This was the sight that greeted the 160,000 followers of one of Anonymous‘s myriad Twitter accounts earlier today. The hackers’ official Twitter feed had itself been hacked, by a group with which it has collaborated before, on a teenage mercy mission and which goes by the name of Rustle League. The infiltrators announced their deed with chutzpah and some chess symbols.

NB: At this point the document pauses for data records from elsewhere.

-- ==== Sys2Proof/Laws/Crc.lean ====
section
/-! SUPPORT. Laws of the CRC engine: streaming, and that no step loses information, and what follows for a
single flipped bit. -/

namespace Sys2Proof.Machine

/-- Feeding a concatenation continues the fold (rule R168(a)). -/
theorem crcFeed_append (acc : Word) (xs ys : List Byte) :
    crcFeed acc (xs ++ ys) = crcFeed (crcFeed acc xs) ys := by
  simp [crcFeed]

theorem crcFinish_inj {a b : Word} (h : crcFinish a = crcFinish b) : a = b :=
  (BitVec.xor_left_inj (0xFFFFFFFF : Word)).1 h

/-- Bit 31 after a round tells which branch was taken. -/
theorem getLsbD_crcRound_31 (acc : Word) :
    (crcRound acc).getLsbD 31 = acc.getLsbD 0 := by
  unfold crcRound
  cases h : acc.getLsbD 0
  · rw [if_neg (by simp), BitVec.getLsbD_ushiftRight, BitVec.getLsbD_of_ge _ _ (by omega)]
  · rw [if_pos rfl, BitVec.getLsbD_xor, BitVec.getLsbD_ushiftRight,
      BitVec.getLsbD_of_ge _ _ (by omega)]
    rfl

/-- A round is injective in the accumulator. -/
theorem crcRound_inj {a b : Word}
    (h : crcRound a = crcRound b) : a = b := by
  have h0 : a.getLsbD 0 = b.getLsbD 0 := by
    rw [← getLsbD_crcRound_31 a, ← getLsbD_crcRound_31 b, h]
  have hs : a >>> 1 = b >>> 1 := by
    unfold crcRound at h
    rw [h0] at h
    split at h
    · exact (BitVec.xor_left_inj (0xEDB88320 : Word)).1 h
    · exact h
  apply BitVec.eq_of_getLsbD_eq
  intro i hi
  cases i with
  | zero => exact h0
  | succ i =>
    have := congrArg (fun v => v.getLsbD i) hs
    simpa only [BitVec.getLsbD_ushiftRight, Nat.add_comm] using this

theorem crcRounds_inj (n : Nat) {a b : Word}
    (h : crcRounds n a = crcRounds n b) : a = b := by
  induction n generalizing a b with
  | zero => exact h
  | succ n ih => exact crcRound_inj (ih h)

/-- `crc_step` is injective in the accumulator. -/
theorem crcStep_inj_acc {a b : Word} {x : Byte}
    (h : crcStep a x = crcStep b x) : a = b :=
  (BitVec.xor_left_inj (x.setWidth 32)).1 (crcRounds_inj 8 h)

/-- `crc_step` is injective in the byte. -/
theorem crcStep_inj_byte {a : Word} {x y : Byte}
    (h : crcStep a x = crcStep a y) : x = y := by
  have hxy : x.setWidth 32 = y.setWidth 32 := (BitVec.xor_right_inj a).1 (crcRounds_inj 8 h)
  apply BitVec.eq_of_getLsbD_eq
  intro i hi
  have := congrArg (fun v => v.getLsbD i) hxy
  simpa only [BitVec.getLsbD_setWidth, show i < 32 by omega, decide_true, Bool.true_and] using this

/-- Feeding one string from different accumulators gives different accumulators. -/
theorem crcFeed_inj_acc (bs : List Byte) {a b : Word}
    (h : crcFeed a bs = crcFeed b bs) : a = b := by
  induction bs generalizing a b with
  | nil => exact h
  | cons x bs ih => exact crcStep_inj_acc (ih h)

@[simp] theorem crcFinish_crcFinish (acc : Word) : crcFinish (crcFinish acc) = acc := by
  rw [crcFinish, crcFinish, BitVec.xor_assoc, BitVec.xor_self, BitVec.xor_zero]

/-- The accumulator of the decided CRC is the fold of `crc_step` (rules R166, R167). -/
theorem crcFinish_crc32 (bs : List Byte) : crcFinish (crc32 bs) = crcFeed crcStart bs :=
  crcFinish_crcFinish _

/-- The decided CRC of strings that differ in one byte (rule R168(b)). -/
theorem crc32_ne_of_byte {x y : Byte} (hxy : x ≠ y) (pre post : List Byte) :
    crc32 (pre ++ x :: post) ≠ crc32 (pre ++ y :: post) := by
  intro h
  have h1 := crcFinish_inj h
  rw [crcFeed_append, crcFeed_append] at h1
  exact hxy (crcStep_inj_byte (crcFeed_inj_acc post (a := crcStep _ _) h1))

theorem xor_twoPow_ne (b : Byte) {j : Nat} (hj : j < 8) : b ^^^ BitVec.twoPow 8 j ≠ b := by
  intro h
  have := congrArg (fun v => v.getLsbD j) h
  simp [hj] at this

/-- The decided function meets the constraint on `CRC32FN` (rules R10, R168(b)). -/
theorem Crc32Fn.decided_flipSensitive : Crc32Fn.FlipSensitive .decided :=
  fun pre post b _ hj => crc32_ne_of_byte (xor_twoPow_ne b hj) pre post

/-- The decided defaults meet the constraints of rule R10. -/
theorem Config.default_legal : Config.default.Legal :=
  ⟨by decide, by decide, by decide, by decide, by decide, Crc32Fn.decided_flipSensitive, by decide,
    by decide⟩

@[simp] theorem Config.crc32_decided {c : Config} (h : c.crc32fn = .decided) (bs : List Byte) :
    c.crc32 bs = crc32 bs := by
  rw [Config.crc32, h, Crc32Fn.value]

/-- One byte more at the port: the accumulator stands for the longer string (rules R29, R170). -/
theorem State.nextCrcAcc_eq {s : State} (h : s.CrcCoherent) (b : Byte) :
    s.nextCrcAcc b = crcFinish (s.cfg.crc32 (s.crcFed ++ [b])) := by
  unfold State.nextCrcAcc
  cases hf : s.cfg.crc32fn with
  | other n => simp only [Config.crc32, hf]
  | decided =>
    have ha : s.crcAcc = crcFeed crcStart s.crcFed := by
      rcases eq_or_ne s.crcFed [] with he | he
      · rw [h.1 he, he]; rfl
      · rw [← crcFinish_crc32, ← Config.crc32_decided hf, ← h.2 he]
        exact (crcFinish_crcFinish _).symm
    rw [Config.crc32_decided hf, crcFinish_crc32, crcFeed_append, ← ha]
    rfl

/-- A command's own CRC leaves an accumulator that stands for the bytes it covered (rule R63). -/
theorem State.setCrc_coherent (s : State) {bs : List Byte} (h : bs ≠ []) : (s.setCrc bs).CrcCoherent :=
  ⟨fun he => absurd he h, fun _ => crcFinish_crcFinish _⟩

theorem State.feedCrc_coherent {s : State} (h : s.CrcCoherent) (w : Word) :
    (s.feedCrc w).CrcCoherent := by
  refine ⟨fun he => ?_, fun _ => ?_⟩
  · simp at he
  · show (s.nextCrcAcc _) ^^^ 0xFFFFFFFF = _
    rw [State.nextCrcAcc_eq h]
    exact crcFinish_crcFinish _

end Sys2Proof.Machine
end

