/-! ### The buffer of a command -/

/-- The buffer that a command may write (rule R81). -/
def commandBuffer : Instr → Option Buf
  | .render _ => some .txbuf
  | .rxcompact => some .rxbuf
  | .grayEnc | .grayDec | .bpDec _ => some .smp
  | .bpEnc _ => some .pln
  | .nop | .srst | .crcInit | .frame | .scan => none

theorem State.applyScan_mem (s : State) (o : ScanOutcome) : (s.applyScan o).mem = s.mem := by
  cases o <;> rfl

/-- A command writes bytes from the start of its buffer that fit in it, or none (rule R81). -/
theorem State.after_mem {s : State} (h : Inv s) {i : Instr} (hc : s.checkFault i = none) :
    (s.after i).mem = s.mem ∨ ∃ b bs, commandBuffer i = some b ∧ bs.length ≤ s.cfg.size b ∧
      (s.after i).mem = s.mem.writeBytes (s.cfg.base b) bs := by
  have hsamples (hi) := (State.checkFault_samples (i := i) hi).1 hc
  cases i with
  | nop | srst | crcInit | frame => exact .inl rfl
  | scan => exact .inl (s.applyScan_mem _)
  | render idx =>
    exact .inr ⟨_, s.wireBytes idx, rfl, State.length_wireBytes_le h (State.checkFault_render.1 hc).1 idx,
      (s.afterRender_spec idx).1⟩
  | rxcompact => exact .inr ⟨_, _, rfl, State.length_unexamined_le (State.checkFault_rx.2.1 hc), rfl⟩
  | grayEnc | grayDec =>
    exact .inr ⟨_, _, rfl, length_sampleBytes_le (by simpa using hsamples (by simp)), rfl⟩
  | bpDec k => exact .inr ⟨_, _, rfl, length_sampleBytes_le (by simpa using hsamples (by simp)), rfl⟩
  | bpEnc k =>
    refine .inr ⟨_, s.planeBytes k, rfl, ?_, rfl⟩
    rw [State.length_planeBytes]
    exact State.planeLen_le h (hsamples (by simp)) k

/-- A byte outside its buffer is left alone by a command (rule R81). -/
theorem exec_read_of_bufAt_ne {i : Instr} {s t : State} (h : Inv s) (ht : exec i s = .next t) {a : Nat}
    (ha : ∀ b, commandBuffer i = some b → bufAt s.cfg a ≠ some b) : t.mem.read a = s.mem.read a := by
  rcases exec_cases ht with ⟨f, -, rfl⟩ | ⟨hc, rfl⟩
  · rfl
  rcases State.after_mem h hc with hmem | ⟨b, bs, hb, hlen, hmem⟩ <;> rw [hmem]
  have hout : ¬ (s.cfg.base b ≤ a ∧ a < s.cfg.base b + s.cfg.size b) := fun hin =>
    ha b hb (bufAt_of_mem h.cfgLegal hin)
  exact Memory.read_writeBytes_outside s.mem bs (by omega)

/-! ### What no command reads -/

/-- The state with more fault bits, another answer on the bus and other events to come. -/
def State.disturbed (s : State) (m : BitVec 7) (r : Option BusResponse) (es : List Event) : State :=
  { s with fault := s.fault ||| m, busResp := r, script := es }

section Disturbed

variable (s : State) (m : BitVec 7) (r : Option BusResponse) (es : List Event)

theorem State.checkFault_disturbed (i : Instr) : (s.disturbed m r es).checkFault i = s.checkFault i := by
  cases i <;> rfl

theorem State.raise_disturbed (f : FaultBit) : (s.disturbed m r es).raise f = (s.raise f).disturbed m r es := by
  have e : s.fault ||| m ||| f.mask = s.fault ||| f.mask ||| m := by
    rw [BitVec.or_assoc, BitVec.or_comm m, BitVec.or_assoc]
  simp only [State.raise, State.setFault, State.complete, State.disturbed, e]

theorem State.applyScan_disturbed (o : ScanOutcome) :
    (s.disturbed m r es).applyScan o = (s.applyScan o).disturbed m r es := by
  cases o <;> rfl

theorem State.afterRender_disturbed (idx : Nat) :
    (s.disturbed m r es).afterRender idx = (s.afterRender idx).disturbed m r es := by
  have hbytes : (s.disturbed m r es).wireBytes idx = s.wireBytes idx := rfl
  have hcovered : (s.disturbed m r es).burstCovered idx = s.burstCovered idx := rfl
  have hheader : (s.disturbed m r es).burstHeader idx = s.burstHeader idx := rfl
  rw [State.afterRender, State.afterRender, hbytes, hcovered, hheader]
  generalize s.wireBytes idx = bs
  generalize s.burstCovered idx = covered
  generalize overheadBytes + (s.burstHeader idx).payload = n
  rfl
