-- ==== Sys2Proof/Machine/Move.lean ====
section
/-! DEFINITION. The ranged shifts, the moves and the bank switches (spec/40_arithmetic.md R151..R153, spec/41_move_bank.md). -/

namespace Sys2Proof.Machine

/-- The writes of `rshl`: element k gets the old element k+1, the lo end gets 0, in the order k = 0..n−1 (R152). -/
def shiftLeftWrites (w : List Reg) (old : List Nibble) : List (Reg × Nibble) := w.zip (old.tail ++ [0])

/-- The writes of `rshr`: element k gets the old element k−1, the hi end gets 0, in the order k = n−1 downto 0 (R153). -/
def shiftRightWrites (w : List Reg) (old : List Nibble) : List (Reg × Nibble) := (w.zip (0 :: old.dropLast)).reverse

/-- `rshl p hi lo`: ranged shift toward the hi end (R151, R152). -/
def execRshl (p : Page) (hi lo : Off3) (s : State) : Host.Outcome State Fault Refusal :=
  .next (s.mapRegs fun r =>
    (RegFile.writeAll (shiftLeftWrites (window p hi lo) (r.digits (window p hi lo))) r).advance)

/-- `rshr p hi lo`: ranged shift toward the lo end (R151, R153). -/
def execRshr (p : Page) (hi lo : Off3) (s : State) : Host.Outcome State Fault Refusal :=
  .next (s.mapRegs fun r =>
    (RegFile.writeAll (shiftRightWrites (window p hi lo) (r.digits (window p hi lo))) r).advance)

/-- `mov x y` (R180). -/
def execMov (x y : Reg) (s : State) : Host.Outcome State Fault Refusal :=
  .next (s.mapRegs fun r => (r.writeX x (r.x y)).advance)

/-- `movi x i` (R181). -/
def execMovi (x : Reg) (i : Imm4) (s : State) : Host.Outcome State Fault Refusal :=
  .next (s.mapRegs fun r => (r.writeX x i).advance)

/-- `rmov pd ps hi lo`: ranged move (R182). -/
def execRmov (pd ps : Page) (hi lo : Off3) (s : State) : Host.Outcome State Fault Refusal :=
  .next (s.mapRegs fun r => (RegFile.moveAll (windowPairs pd ps hi lo) r).advance)

/-- `rclr p hi lo`: ranged clear (R183). -/
def execRclr (p : Page) (hi lo : Off3) (s : State) : Host.Outcome State Fault Refusal :=
  .next (s.mapRegs fun r => (RegFile.writeAll ((window p hi lo).map fun i => (i, 0)) r).advance)

/-- `mvca x y`: current bank to alternate bank (R186). -/
def execMvca (x y : Reg) (s : State) : Host.Outcome State Fault Refusal :=
  .next (s.mapRegs fun r => (r.writeXa x (r.x y)).advance)

/-- `mvac x y`: alternate bank to current bank (R187). -/
def execMvac (x y : Reg) (s : State) : Host.Outcome State Fault Refusal :=
  .next (s.mapRegs fun r => (r.writeX x (r.xa y)).advance)

/-- `scb n`: set the current bank (R190). -/
def execScb (n : Bank) (s : State) : Host.Outcome State Fault Refusal :=
  .next (s.mapRegs fun r => RegFile.advance { r with cb := n })

/-- `sab n`: set the alternate bank (R191). -/
def execSab (n : Bank) (s : State) : Host.Outcome State Fault Refusal :=
  .next (s.mapRegs fun r => RegFile.advance { r with ab := n })

end Sys2Proof.Machine
end

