-- ==== Sys2Proof/Machine/Engine.lean ====
section
/-! DEFINITION. Fetch, the engine, and one tick (spec/70_reset_and_hazards.md R402..R405, R416). -/

namespace Sys2Proof.Machine

/-- What the engine executes next: a form, or the mark the fetch or decode leaves (R405). -/
abbrev FetchResult := Except Mark Instr

/-- Whether the PC names a word of the internal region (R23, R74). -/
def pcBacked (pc : Addr12) : Bool := decide (pc.toNat < 0xC00)

/-- Fetch and decode at the PC (R74, R109, R405). -/
def fetchDecode (s : State) : FetchResult :=
  if pcBacked s.regs.pc then
    match decode (s.bus.fetchOpcode s.regs.pc) with
    | some i => .ok i
    | none => .error (.refused (.undecoded (s.bus.fetchOpcode s.regs.pc)))
  else .error (.fault (.fetchOutsideInternal s.regs.pc))

/-- The fetch of a program given as abstract syntax, word address and form, as a model with no decoder
instance runs it (R104; spec/95_test_vectors.md). A word the program does not list is undecodable. -/
def fetchForm (prog : List (Nat × Instr)) (s : State) : FetchResult :=
  if pcBacked s.regs.pc then
    match prog.lookup s.regs.pc.toNat with
    | some i => .ok i
    | none => .error (.refused (.undecoded (s.bus.fetchOpcode s.regs.pc)))
  else .error (.fault (.fetchOutsideInternal s.regs.pc))

/-- The device steps of a tick: Timer0, Timer1, ISP (R403). -/
def State.deviceSteps (c : Cfg) (s : State) : State :=
  State.ispStep c (s.mapDev fun d => Devices.timer1Step c (Devices.timer0Step c d))

/-- The end of a tick: the display step and the cycle count (R403). -/
def State.finishTick (c : Cfg) (s : State) : State :=
  { s with lcd := s.lcd.displayStep c, eng := { s.eng with cycles := s.eng.cycles + 1 } }

/-- The outcome a mark stands for. -/
def Mark.outcome : Mark → Host.Outcome State Fault Refusal
  | .fault r => .fault r
  | .refused r => .refused r

/-- Set the busy count of the engine. -/
def State.setBusy (s : State) (n : Nat) : State := { s with eng := { s.eng with busy := n } }

/-- `EngineStep()` over a way to fetch (R404, R405). -/
def engineStep (fetch : State → FetchResult) (s : State) : Host.Outcome State Fault Refusal :=
  if 0 < s.eng.busy then .next (s.setBusy (s.eng.busy - 1))
  else
    match fetch s with
    | .error m => m.outcome
    | .ok i =>
      match exec i s with
      | .next s' => .next (s'.setBusy (cost i - 1))
      | .fault r => .fault r
      | .refused r => .refused r

/-- One tick as an outcome: a state that carries a mark takes no further tick and answers the mark (R13,
R403, R416; log 8). -/
def tickOutcome (fetch : State → FetchResult) (s : State) : Host.Outcome State Fault Refusal :=
  match s.eng.mark with
  | some m => m.outcome
  | none =>
    match engineStep fetch (s.deviceSteps chipCfg) with
    | .next s' => .next (s'.finishTick chipCfg)
    | .fault r => .fault r
    | .refused r => .refused r

/-- `Tick()` as the spec writes it, state to state: a tick that raises sets the mark, and what was written
earlier in the tick stands (R403). -/
def tickWith (fetch : State → FetchResult) (s : State) : State :=
  match s.eng.mark with
  | some _ => s
  | none =>
    let s1 := s.deviceSteps chipCfg
    match engineStep fetch s1 with
    | .next s' => s'.finishTick chipCfg
    | .fault r => s1.raise (.fault r)
    | .refused r =>
      match fetch s1 with
      | .ok i => (stateAtRefusal chipCfg i s1).raise (.refused r)
      | .error _ => s1.raise (.refused r)

/-- `Tick()` (R403). -/
def tick (s : State) : State := tickWith fetchDecode s

/-- One tick of a program given as abstract syntax (R104). -/
def stepForms (prog : List (Nat × Instr)) (s : State) : Host.Outcome State Fault Refusal :=
  tickOutcome (fetchForm prog) s

/-- The state with a word of `nbits` bits where the next fetch reads: stored big-endian at the PC (at word
0 if the PC is beyond the internal region), the engine free and unmarked, so that the next tick fetches
it; log 7. -/
def State.placeWord (s : State) (nbits w : Nat) : State :=
  let word : Word16 := BitVec.ofNat 16 (w % 2 ^ nbits)
  let pc : Addr12 := if pcBacked s.regs.pc then s.regs.pc else 0
  let imem := (s.bus.imem.write (2 * pc.toNat) (wordHi word)).write (2 * pc.toNat + 1) (wordLo word)
  { s with
    regs := { s.regs with pc := pc }
    bus := { s.bus with imem := imem }
    eng := { s.eng with busy := 0, mark := none } }

end Sys2Proof.Machine
end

— ♚ⓐⓛⓓⓘ ⓔⓡⓛⓐⓝⓖⓖⓐ™♚ (@erlanggaaldi) February 21, 2013
Two hours later, Anonymous had restored order to their official chaos and disorder mouthpiece. (Memo to Anonymous: have you changed your password? It’s useful to use a combination of numbers, letters and symbols, and P@55w0rD won’t do.)
We’re back to business!
— Anonymous Operations (@Anon_Central) February 21, 2013
There has been hackery everywhere this week, from the lower level, such as Burger King’s Twitter account, which may have brought a smile to your face. And then there’s the mid-level hack, which affects normal people on an everyday level–both Facebook and Apple fell victim to what may or may not have been a crime ring from Eastern Europe who are in the business of industrial secrets and, maybe user passwords. And then there’s the top-grade stuff, which is the stuff that 21st-century John Le Carre novels should be made of, which involves government agencies and media organizations and which may or may not be down to the inhabitants of a large, unprepossessing white tower block on the outskirts of Shanghai.